24x^{2}-82x+63=0

All equations of the form ax^{2}+bx+c=0 can be solved using the quadratic formula: \frac{-b±\sqrt{b^{2}-4ac}}{2a}. The quadratic formula gives two solutions, one when ± is addition and one when it is subtraction.

x=\frac{-\left(-82\right)±\sqrt{\left(-82\right)^{2}-4\times 24\times 63}}{2\times 24}

This equation is in standard form: ax^{2}+bx+c=0. Substitute 24 for a, -82 for b, and 63 for c in the quadratic formula, \frac{-b±\sqrt{b^{2}-4ac}}{2a}.

x=\frac{-\left(-82\right)±\sqrt{6724-4\times 24\times 63}}{2\times 24}

Square -82.

x=\frac{-\left(-82\right)±\sqrt{6724-96\times 63}}{2\times 24}

Multiply -4 times 24.

x=\frac{-\left(-82\right)±\sqrt{6724-6048}}{2\times 24}

Multiply -96 times 63.

x=\frac{-\left(-82\right)±\sqrt{676}}{2\times 24}

Add 6724 to -6048.

x=\frac{-\left(-82\right)±26}{2\times 24}

Take the square root of 676.

x=\frac{82±26}{2\times 24}

The opposite of -82 is 82.

x=\frac{82±26}{48}

Multiply 2 times 24.

x=\frac{108}{48}

Now solve the equation x=\frac{82±26}{48} when ± is plus. Add 82 to 26.

x=\frac{9}{4}

Reduce the fraction \frac{108}{48} to lowest terms by extracting and canceling out 12.

x=\frac{56}{48}

Now solve the equation x=\frac{82±26}{48} when ± is minus. Subtract 26 from 82.

x=\frac{7}{6}

Reduce the fraction \frac{56}{48} to lowest terms by extracting and canceling out 8.

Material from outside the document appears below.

-- ==== Sys2Proof/Machine/Core.lean ====
section
/-! DEFINITION. The machine as the host runs it. -/

def Sys2Proof.core : Host.Core := { State := Sys2Proof.Machine.State, Fault := Sys2Proof.Machine.Fault, Refusal := Sys2Proof.Machine.Refusal, step := Sys2Proof.Machine.step, reset := Sys2Proof.Machine.State.reset }
end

x=\frac{9}{4} x=\frac{7}{6}

The equation is now solved.

24x^{2}-82x+63=0

Quadratic equations such as this one can be solved by completing the square. In order to complete the square, the equation must first be in the form x^{2}+bx=c.

24x^{2}-82x+63-63=-63

Subtract 63 from both sides of the equation.

24x^{2}-82x=-63

Subtracting 63 from itself leaves 0.

\frac{24x^{2}-82x}{24}=-\frac{63}{24}

Divide both sides by 24.

x^{2}+\left(-\frac{82}{24}\right)x=-\frac{63}{24}

Dividing by 24 undoes the multiplication by 24.

x^{2}-\frac{41}{12}x=-\frac{63}{24}

Reduce the fraction \frac{-82}{24} to lowest terms by extracting and canceling out 2.

x^{2}-\frac{41}{12}x=-\frac{21}{8}

Reduce the fraction \frac{-63}{24} to lowest terms by extracting and canceling out 3.

x^{2}-\frac{41}{12}x+\left(-\frac{41}{24}\right)^{2}=-\frac{21}{8}+\left(-\frac{41}{24}\right)^{2}

Divide -\frac{41}{12}, the coefficient of the x term, by 2 to get -\frac{41}{24}. Then add the square of -\frac{41}{24} to both sides of the equation. This step makes the left hand side of the equation a perfect square.

x^{2}-\frac{41}{12}x+\frac{1681}{576}=-\frac{21}{8}+\frac{1681}{576}

Square -\frac{41}{24} by squaring both the numerator and the denominator of the fraction.

x^{2}-\frac{41}{12}x+\frac{1681}{576}=\frac{169}{576}

Add -\frac{21}{8} to \frac{1681}{576} by finding a common denominator and adding the numerators. Then reduce the fraction to lowest terms if possible.

\left(x-\frac{41}{24}\right)^{2}=\frac{169}{576}

Factor x^{2}-\frac{41}{12}x+\frac{1681}{576}. In general, when x^{2}+bx+c is a perfect square, it can always be factored as \left(x+\frac{b}{2}\right)^{2}.

\sqrt{\left(x-\frac{41}{24}\right)^{2}}=\sqrt{\frac{169}{576}}

Take the square root of both sides of the equation.

x-\frac{41}{24}=\frac{13}{24} x-\frac{41}{24}=-\frac{13}{24}

Simplify.

x=\frac{9}{4} x=\frac{7}{6}

Add \frac{41}{24} to both sides of the equation.